-- ==== Sys2Proof/Syntax.lean ====
section
/-! DEFINITION. What can be written for LINCK: its seven commands (30_encoding.md R63), their mnemonics, the
pseudo-instructions (R74), and the lines and tokens of an assembler source (R70, R71). -/

namespace Sys2Proof

/-- A command of LINCK, one constructor per row of the opcode map (30_encoding.md R63), with its `DATA` operand (R62). -/
inductive Instr where
  /-- `CKINIT #s`: start an accumulation (40_checksum.md R103). -/
  | ckinit (seed : Byte)
  /-- `CKADD #b`: add one data byte with end-around carry (40_checksum.md R104). -/
  | ckadd (data : Byte)
  /-- `CKRAW`: read the raw accumulator (40_checksum.md R105). -/
  | ckraw
  /-- `CKRES`: read the checksum (40_checksum.md R106). -/
  | ckres
  /-- `CKVER #c`: check a candidate checksum (40_checksum.md R107). -/
  | ckver (candidate : Byte)
  /-- `PIDENC #f`: encode a frame identifier; all eight operand bits are kept (41_protected_id.md R153). -/
  | pidenc (frameId : Byte)
  /-- `PIDDEC #p`: decode and check a protected identifier (41_protected_id.md R155). -/
  | piddec (pid : Byte)
  deriving DecidableEq, Repr

/-- The mnemonic column of the opcode map (30_encoding.md R63). -/
inductive Mnemonic where
  | ckinit | ckadd | ckraw | ckres | ckver | pidenc | piddec
  deriving DecidableEq, Repr

/-- A pseudo-instruction (30_encoding.md R74), its operands in the source's order: checksum, protected ID, data.
`β` is `Byte` once its numbers are checked, `Nat` as they stand in a source line (R71). -/
inductive Pseudo (β : Type) where
  | calcClassic (data : List β)
  | calcEnhanced (pid : β) (data : List β)
  | verifyClassic (checksum : β) (data : List β)
  | verifyEnhanced (checksum pid : β) (data : List β)
  | encodePid (frameId : β)
  | decodePid (pid : β)
  deriving DecidableEq, Repr

/-- The six names of R74's pseudo-instruction column. -/
inductive PseudoName where
  | calcClassic | calcEnhanced | verifyClassic | verifyEnhanced | encodePid | decodePid
  deriving DecidableEq, Repr

/-- A line of an assembler source, its numbers as written (30_encoding.md R70, R71, R74). -/
inductive AsmLine where
  /-- A command with its immediate, if it has one. -/
  | command (m : Mnemonic) (imm : Option Nat)
  /-- The directive `.word`, a raw 16-bit word. -/
  | word (w : Nat)
  | pseudo (p : Pseudo Nat)
  deriving DecidableEq, Repr

/-- Why the assembler or the transcriber refuses (30_encoding.md R71, R75; 93_implementation_defined.md U1). This is
no fault of LINCK: a refused line gives no word. -/
inductive AsmError where
  /-- An immediate, or a byte of a list, outside 0 to 255 (R71). -/
  | immediateOutOfRange
  /-- An immediate given to `CKRAW` or `CKRES` (R71). -/
  | immediateNotAllowed
  /-- A command that takes an immediate stands without one (R70). -/
  | immediateMissing
  /-- A raw word that does not fit 16 bits (R70). -/
  | wordOutOfRange
  /-- A list longer than 255 bytes (R75). -/
  | listTooLong
  /-- A length beyond the caller's buffer (R75, U1). -/
  | lengthBeyondBuffer
  /-- A name that is no mnemonic, pseudo-instruction or directive (R70, R74). -/
  | unknownName
  /-- A line that has none of the forms of R70, R71 and R74. -/
  | malformed
  deriving DecidableEq, Repr

/-- A token of a source line: a name or number, or one of the punctuation marks of R71 and R74. -/
inductive Token where
  | text (cs : List Char)
  | hash | listOpen | listClose | comma
  deriving DecidableEq, Repr

end Sys2Proof
end

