-- ==== Sys2Proof/Machine/State.lean ====
section
/-! DEFINITION. The state of LINCK as plain data (10_state.md R20), what the host drives on its ports at a rising edge
(30_encoding.md R60), and the ways a step could stop. -/

namespace Sys2Proof.Machine

/-- The input ports as sampled at one rising edge of `clk` (30_encoding.md R60). -/
structure Edge where
  /-- `rst`, active high. -/
  rst : Bool
  /-- `cmd_valid`. -/
  cmdValid : Bool
  /-- `cmd[15:0]`. -/
  cmd : Word
  deriving DecidableEq, Repr

/-- The state of the machine. The first four fields are the elements of 10_state.md R20; its fifth row, `PIDTAB`, is a
constant that nothing writes (R26) and is `Machine.pidtab`. -/
structure State where
  /-- `ACC`, the accumulator (R21). -/
  acc : Byte
  /-- `RES`, the result register (R22). -/
  res : Byte
  /-- `OK`, the Boolean result flag (R23). -/
  ok : Bool
  /-- `ERR`, the sticky error flag (R24). -/
  err : Bool
  /-- The MODEL's own field, not the spec's: the rising edges still to come, the next first. DESIGN CHOICE, log entry 1. -/
  port : List Edge
  deriving DecidableEq, Repr

/-- The state after reset (10_state.md R29, 70_reset_and_hazards.md R200), with nothing driven yet (log entry 1). -/
def State.reset : State :=
  { acc := 0x00#8, res := 0x00#8, ok := false, err := false, port := [] }

/-- The faults that stop the machine: none. The one error, `IllegalCommand`, sets `ERR` and the machine goes on
(60_exceptions.md R181, R182; log entry 3), and no data condition is an error (R183). Safe: nobody raises one. -/
inductive Fault where
  deriving DecidableEq, Repr

/-- The reasons for giving an instruction no meaning. -/
inductive Refusal where
  /-- The dispatcher raises it for an instruction that has no meaning yet; no arm does. Safe: the machine stops. -/
  | notModelled (mnemonic : String)
  deriving DecidableEq, Repr

/-- The values on the output ports `acc_o`, `res_o`, `ok_o`, `err_o` (30_encoding.md R60), the observation of a run
(70_reset_and_hazards.md R210). -/
structure Outputs where
  accO : Byte
  resO : Byte
  okO : Bool
  errO : Bool
  deriving DecidableEq, Repr

end Sys2Proof.Machine
end

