-- ==== Sys2Proof/WellFormed.lean ====
section
/-! DEFINITION. Which terms of the abstract grammar are legal. A command's operand may be any byte (30_encoding.md
R62, 40_checksum.md R118), so every `Instr` is well-formed; the checks that can fail are the assembler's (R71, R75). -/

namespace Sys2Proof

/-- Every operand value of every command is accepted (30_encoding.md R62, 40_checksum.md R118); the operand's width
is in its type. -/
def Instr.wellFormed : Instr → Bool
  | .ckinit _ => true
  | .ckadd _ => true
  | .ckraw => true
  | .ckres => true
  | .ckver _ => true
  | .pidenc _ => true
  | .piddec _ => true

/-- An immediate lies in 0 to 255 (30_encoding.md R71). -/
def immediateOk (n : Nat) : Bool := decide (n < 256)

/-- A raw word has 16 bits (30_encoding.md R70). -/
def rawWordOk (n : Nat) : Bool := decide (n < 65536)

/-- A list has at most 255 entries, each an immediate (30_encoding.md R71, R75). -/
def byteListOk (d : List Nat) : Bool :=
  decide (d.length ≤ Config.maxListLength) && d.all immediateOk

/-- Whether a command takes an immediate: all but `CKRAW` and `CKRES` (30_encoding.md R70, R65). -/
def Mnemonic.takesImmediate : Mnemonic → Bool
  | .ckinit => true
  | .ckadd => true
  | .ckraw => false
  | .ckres => false
  | .ckver => true
  | .pidenc => true
  | .piddec => true

/-- A command stands with an immediate in range exactly when it takes one (30_encoding.md R70, R71). -/
def commandOk (m : Mnemonic) (imm : Option Nat) : Bool :=
  match imm with
  | none => !m.takesImmediate
  | some n => m.takesImmediate && immediateOk n

/-- The operands of a pseudo-instruction are bytes and its list is not too long (30_encoding.md R71, R74, R75). -/
def Pseudo.wellFormed : Pseudo Nat → Bool
  | .calcClassic d => byteListOk d
  | .calcEnhanced pid d => immediateOk pid && byteListOk d
  | .verifyClassic c d => immediateOk c && byteListOk d
  | .verifyEnhanced c pid d => immediateOk c && immediateOk pid && byteListOk d
  | .encodePid f => immediateOk f
  | .decodePid p => immediateOk p

/-- A line the assembler takes (30_encoding.md R70, R71, R74, R75). -/
def AsmLine.wellFormed : AsmLine → Bool
  | .command m imm => commandOk m imm
  | .word w => rawWordOk w
  | .pseudo p => p.wellFormed

end Sys2Proof
end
━━━
• PROBLEM TO SOLVE:
Output the material above exactly, but only from the line that carries "pseudo-instruction column. -/" through the line that carries "(p : Pseudo Nat)".

• WRITTEN ANSWER:
/-- The six names of R74's pseudo-instruction column. -/
inductive PseudoName where
  | calcClassic | calcEnhanced | verifyClassic | verifyEnhanced | encodePid | decodePid
  deriving DecidableEq, Repr

/-- A line of an assembler source, its numbers as written (30_encoding.md R70, R71, R74). -/
inductive AsmLine where
  /-- A command with its immediate, if it has one. -/
  | command (m : Mnemonic) (imm : Option Nat)
  /-- The directive `.word`, a raw 16-bit word. -/
  | word (w : Nat)
  | pseudo (p : Pseudo Nat)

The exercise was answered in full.